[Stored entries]
-- ==== Sys2Proof/Laws/Words.lean ====
section
/-! SUPPORT. Bytes in big-endian order: what `be` writes, `ofBe` and `beAt` read. -/

namespace Sys2Proof.Laws

open Sys2Proof

/-- `be` writes as many bytes as it is told. -/
@[simp] theorem be_length (n v : Nat) : (be n v).length = n := by
  induction n generalizing v with
  | zero => rfl
  | succ n ih => simp [be, ih]

/-- Reading bytes onto a value already read. -/
theorem ofBe_foldl (ys : List Byte) (a : Nat) :
    ys.foldl (fun a b => a * 256 + b.toNat) a = a * 256 ^ ys.length + ofBe ys := by
  induction ys generalizing a with
  | nil => simp [ofBe]
  | cons y ys ih =>
    have h : ofBe (y :: ys) = (0 * 256 + y.toNat) * 256 ^ ys.length + ofBe ys := ih _
    rw [List.foldl_cons, ih, h, List.length_cons, Nat.pow_succ', Nat.add_mul, Nat.add_mul]
    simp [Nat.mul_assoc, Nat.add_assoc]

/-- Bytes read in two parts. -/
theorem ofBe_append (xs ys : List Byte) : ofBe (xs ++ ys) = ofBe xs * 256 ^ ys.length + ofBe ys := by
  rw [ofBe, List.foldl_append, ofBe_foldl]
  rfl

/-- `be` and `ofBe` agree on what the bytes hold. -/
theorem ofBe_be (n v : Nat) : ofBe (be n v) = v % 256 ^ n := by
  induction n generalizing v with
  | zero => simp [be, ofBe, Nat.mod_one]
  | succ n ih =>
    have h : be (n + 1) v = [BitVec.ofNat 8 (v / 256 ^ n)] ++ be n v := rfl
    have h1 : ofBe [BitVec.ofNat 8 (v / 256 ^ n)] = v / 256 ^ n % 256 := Nat.zero_add _
    rw [h, ofBe_append, ih, be_length, h1, Nat.pow_succ, Nat.mod_mul, Nat.mul_comm, Nat.add_comm]

/-- A field that `be` wrote, read back behind any bytes and before any. -/
theorem beAt_append (xs ys : List Byte) (n v off : Nat) (h : xs.length = off) :
    beAt (xs ++ (be n v ++ ys)) off n = v % 256 ^ n := by
  subst h
  simp [beAt, slice, be_length, ofBe_be]

/-- Bytes read back behind any bytes and before any. -/
theorem slice_append (xs ys zs : List Byte) (off n : Nat) (h : xs.length = off) (hn : ys.length = n) :
    slice (xs ++ (ys ++ zs)) off n = ys := by
  subst h; subst hn
  simp [slice]

end Sys2Proof.Laws
end

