/-- A unit with a receiver window on stream row 7 at sequence 5 of generation 1. -/
def window : TwinWindow := { stream := 7, gen := 1, seq := 5, last := 0 }
def windowed : Dev := { withStream with twins := [window] }
/-- Serial channel 0 in RAW mode with RTS_HI 4 and RTS_LO 2, and n characters in its receive FIFO. -/
def rawUnit (n : Nat) : Dev :=
  { (svc.put 0x3000 1 2).put 0x3000 4 0x04020004 with ser := [(0, { rx := List.replicate n (.plain 0x41) })] }

/-- A CAN frame without data, and a channel in BIVOUAC that wakes the unit. -/
def canFrame : CanFrame := ⟨1, false, false, false, false, false, []⟩
def wakeUnit (wake : Nat) : Dev :=
  { (svc.put 0x3000 1 1).put 0x3000 7 wake with
    pw := { svc.pw with st := .bivouac, armed := true }
    ser := if wake = 1 then [] else [(0, { ka := true })] }
/-- What the first descriptor of `hostUnit` holds. -/
def hostRead : List PEvent :=
  ((hostEvents (hostUnit.options 212) hostUnit.stamp hostUnit.quality sent).getD [])
/-- A record that waits for its ADMIT frame. -/
def waitRec : WaitRec :=
  { leg := 0, index := 0, since := 0, adm := { mark := 0, gsid := 1, seq := 1, stamp := 1, digest := 1 } }
/-- Samples of a line on which 0x41 comes by the default Format: start, eight data bits from bit 0 on, stop; and of a line that
is low for half a bit only. -/
def samplesA : List Bool :=
  true :: ([false, true, false, false, false, false, false, true, false, true].map (List.replicate 16)).flatten
def spike : List Bool := true :: (List.replicate 6 false ++ List.replicate 10 true)

/-! ### What meets the hypotheses of the statements -/

/-- The hypotheses of `Obligations.IdleAndWords` are met, clause by clause. -/
theorem wit_IdleAndWords :
    ∃ s : State, s.pending = [] :=
  ⟨State.reset, rfl⟩

/-- The hypotheses of `Obligations.EveryCommandCompletes` are met, clause by clause. -/
theorem wit_EveryCommandCompletes :
    ∃ (c : Instr) (s : State), (∀ t f x e, c ≠ .transitionComplete t f x e) ∧ s.pending = [] :=
  ⟨.tapReset 0, State.reset, fun _ _ _ _ h => (nomatch h), rfl⟩

/-- The hypotheses of `Obligations.LifeOnlyForward` are met, clause by clause. -/
theorem wit_LifeOnlyForward :
    ∃ s u : State, step s = .next u ∧ u.otp.spare < s.otp.spare :=
  ⟨{ at0 { svc with vault := { svc.vault with transition := some trans } } with pending := [.transitionComplete 0 true 0 .quiet] },
      _, rfl, by decide +kernel⟩

/-- The hypotheses of `Obligations.FusesStayLegal` are met, clause by clause. -/
theorem wit_FusesStayLegal :
    ∃ s u : State, FusesLegal s ∧ step s = .next u ∧ u.otp.spare < s.otp.spare :=
  ⟨{ at0 { svc with vault := { svc.vault with transition := some trans } } with pending := [.transitionComplete 0 true 0 .quiet] },
      _, ⟨by decide, by decide⟩, rfl, by decide +kernel⟩

/-- The hypotheses of `Obligations.CoreOffFreezes` are met, clause by clause. -/
theorem wit_CoreOffFreezes :
    ∃ (c : Instr) (s : State), s.dev.coreOn = false ∧ reachesOff c = false :=
  ⟨.alertClear 0 0xA600, State.reset, rfl, rfl⟩

/-- The hypotheses of `Obligations.NothingFollowsInCalm` are met, clause by clause. -/
theorem wit_NothingFollowsInCalm :
    ∃ old d : Dev, Calm d ∧ old.pitch.quality = d.pitch.quality :=
  ⟨svc, svc, ⟨by decide, rfl, rfl, by decide⟩, rfl⟩
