-- ==== Sys2Proof/Machine/State.lean ====
section
/-! DEFINITION. The state of the block (10_state.md), the reasons a step can stop, and the state
after reset (70_reset_and_hazards.md R800). INVENTORY.md lists every field with its rule. -/

namespace Sys2Proof.Machine

open Sys2Proof

/-- The codes of ERR_CODE (60_exceptions.md R700). `none` is code 0x00, no fault recorded. -/
inductive ErrCode where
  | none | viewExtent | dimMismatch | outOfBounds | truncatedEvent | truncatedRecord | size
  | reservedDevType | reservedEvType | unexpectedRecord | duplicateModule | unknownModule | config
  | badOperand | numeric | unsupported | notOpen | illegalCommand | illegalOperand | overrun
  | capacity
  deriving DecidableEq, Repr, Inhabited

/-- A fault about to be entered: `raise F(info)` (00_scope.md R14, 60_exceptions.md R710). -/
structure Raise where
  code : ErrCode
  info : Word
  deriving DecidableEq, Repr

/-- The assembler's states (43_assembler.md R501); the fourth encoding is never held (I21). -/
inductive Fsm where
  | waitGroup | readingModules | eventReady
  deriving DecidableEq, Repr, Inhabited

/-- A segment descriptor: IN[base .. base+len-1] is one input file (41_stream.md R401). -/
structure Seg where
  base : Word
  len  : Word
  deriving DecidableEq, Repr

/-- A matrix register (10_state.md R150). -/
structure Mat where
  nX        : Nat
  nY        : Nat
  data      : List F64
  moduleNr  : BitVec 4
  triggerNr : BitVec 32
  startGate : BitVec 10
  frameNr   : BitVec 3
  deriving DecidableEq, Repr

/-- A matrix register at reset: no pixel, tags 0 (70_reset_and_hazards.md R800). -/
def Mat.empty : Mat :=
  { nX := 0, nY := 0, data := [], moduleNr := 0, triggerNr := 0, startGate := 0, frameNr := 0 }

/-- The streaming statistic of one pixel (10_state.md R160). -/
structure AccCell where
  entries : F64
  mean    : F64
  var     : F64
  deriving DecidableEq, Repr

/-- An accumulator: one statistic per flat pixel index (10_state.md R160). -/
structure Acc where
  nX    : Nat
  nY    : Nat
  cells : List AccCell
  deriving DecidableEq, Repr

/-- An accumulator at reset (70_reset_and_hazards.md R800). -/
def Acc.empty : Acc := { nX := 0, nY := 0, cells := [] }

/-- The command that walks the record stream: NEXT, or SKIP of `n` events with `k` skipped so far
(43_assembler.md R510, R521). -/
inductive WalkCmd where
  | next
  | skip (n k : Nat)
  deriving DecidableEq, Repr

/-- Where the walk stands: outside any group (R503), or inside a DATA group with the locals of
R504: the words left, the modules seen, and whether the group establishes the slot map. -/
inductive Place where
  | top
  | group (remaining : Nat) (seen : List (BitVec 4)) (establishing : Bool)
  deriving DecidableEq, Repr

/-- The walk of a NEXT or SKIP in execution: the model's own field (log 6). -/
structure Walk where
  cmd   : WalkCmd
  place : Place
  deriving DecidableEq, Repr

/-- A move of the HOST (00_scope.md R18, R20; log 7). A register is named by its word index, its
byte offset divided by 4, so only the aligned 32-bit accesses of 20_memory.md R201 can be written. -/
inductive HostMove where
  /-- Write a register. -/
  | write (reg : BitVec 10) (v : Word)
  /-- Read a register. -/
  | read (reg : BitVec 10)
  /-- Write one byte of the input memory. -/
  | poke (addr : Word) (b : Byte)
  /-- Wait until BUSY = 0 (30_encoding.md R336, WAIT). -/
  | wait
  deriving DecidableEq, Repr

/-- The state of the block, of the input memory, and of the run (the last four fields). -/
structure State where
  -- operand and result registers (R100)
  argN0 : Word
  argN1 : Word
  argN2 : Word
  argX : F64
  argW : F64
  resN0 : Word
  resN1 : Word
  resN2 : Word
  resF : F64
  -- command and fault state (R101, R102)
  busy : Bool
  pending : Word
  fault : Bool
  errCode : ErrCode
  errInfo : Word
  -- status flags (R103)
  opened : Bool
  eoi : Bool
  limit : Bool
  mapValid : Bool
  fsm : Fsm
  -- configuration registers (R104)
  cfgFold : BitVec 3
  cfgUseMapping : BitVec 1
  cfgTrailing : BitVec 3
  cfgMaxEvents : Word
  cfgInfoLayout : BitVec 1
  cfgSigmaCut : F64
  cmRowSize : BitVec 16
  cmRowDiv : BitVec 16
  cmColSize : BitVec 16
  cmColDiv : BitVec 16
  cmCut : F64
  -- stream cursor (R120): SEGQ_COUNT is the length of segq
  segq : List Seg
  curSeg : Nat
  off : Word
  -- record registers and data buffer (R130): DATA_LEN is the length of dataBuf
  hdr0 : Word
  hdr1 : Word
  info : Word
  dataBuf : List Byte
  -- assembler (R140)
  runNumber : Word
  eventNumber : Word
  eventCount : Word
  tLatch : BitVec 3
  nmod : Nat
  modmap : Vector (Option (BitVec 4)) 16
  nslots : Nat
  -- matrix register file (R150) by id 0x00 to 0xB7, accumulators (R160), diagnostics (R170)
  mats : Vector Mat 184
  accs : Vector Acc 16
  corrRow : List F64
  corrCol : List F64
  -- the HOST's input memory (20_memory.md R200)
  inMem : Memory
  -- the model's own fields: the HOST's next moves, the value its last read returned, the walk in
  -- execution, the counter of the free values (log 7, log 6, log 3)
  host : List HostMove
  hostData : Word
  walk : Option Walk
  freeTick : Nat
  deriving DecidableEq, Repr

/-- Why a step stops with a fault. The block's own faults are NEXT states (60_exceptions.md R710);
this is the model's stop. -/
inductive Fault where
  /-- Raised by NEXT and SKIP when the record walk exceeds the step bound that
  70_reset_and_hazards.md R841 gives it; the rule says it never does. Safe: the model stops. -/
  | walkUnbounded
  deriving DecidableEq, Repr

/-- Why a step is refused. -/
inductive Refusal where
  /-- Raised by exec's arm of an instruction that has no meaning yet. Safe: the model stops. -/
  | notModelled (mnemonic : String)
  /-- Raised by the step when the HOST's next move writes a byte of a queued segment, a move the
  spec does not give the HOST (20_memory.md R206, I19). Safe: the model stops. -/
  | queuedInput
  deriving DecidableEq, Repr

/-- The outcome of a step. -/
abbrev Result := Host.Outcome State Fault Refusal

/-- The state after reset (70_reset_and_hazards.md R800, R801). -/
def State.reset : State :=
  { argN0 := 0, argN1 := 0, argN2 := 0, argX := 0, argW := 0
    resN0 := 0, resN1 := 0, resN2 := 0, resF := 0
    busy := false, pending := 0, fault := false, errCode := .none, errInfo := 0
    opened := false, eoi := false, limit := false, mapValid := false, fsm := .waitGroup
    cfgFold := 2, cfgUseMapping := 1, cfgTrailing := 0, cfgMaxEvents := 0, cfgInfoLayout := 0
    cfgSigmaCut := 0, cmRowSize := 0, cmRowDiv := 1, cmColSize := 0, cmColDiv := 1, cmCut := 0
    segq := [], curSeg := 0, off := 0
    hdr0 := 0, hdr1 := 0, info := 0, dataBuf := []
    runNumber := 0, eventNumber := 0, eventCount := 0, tLatch := 0, nmod := 0
    modmap := Vector.replicate 16 none, nslots := 0
    mats := Vector.replicate 184 Mat.empty, accs := Vector.replicate 16 Acc.empty
    corrRow := [], corrCol := []
    inMem := []
    host := [], hostData := 0, walk := none, freeTick := 0 }

end Sys2Proof.Machine
end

WHAT THE TASK ASKS: From the records above, repeat exactly the lines from the one with "nil => simp [ofBe]" through the one with "two parts. -/", both included.

RESPONSE:
  | nil => simp [ofBe]
  | cons y ys ih =>
    have h : ofBe (y :: ys) = (0 * 256 + y.toNat) * 256 ^ ys.length + ofBe ys := ih _
    rw [List.foldl_cons, ih, h, List.length_cons, Nat.pow_succ', Nat.add_mul, Nat.add_mul]
    simp [Nat.mul_assoc, Nat.add_assoc]

/-- Bytes read in two parts. -/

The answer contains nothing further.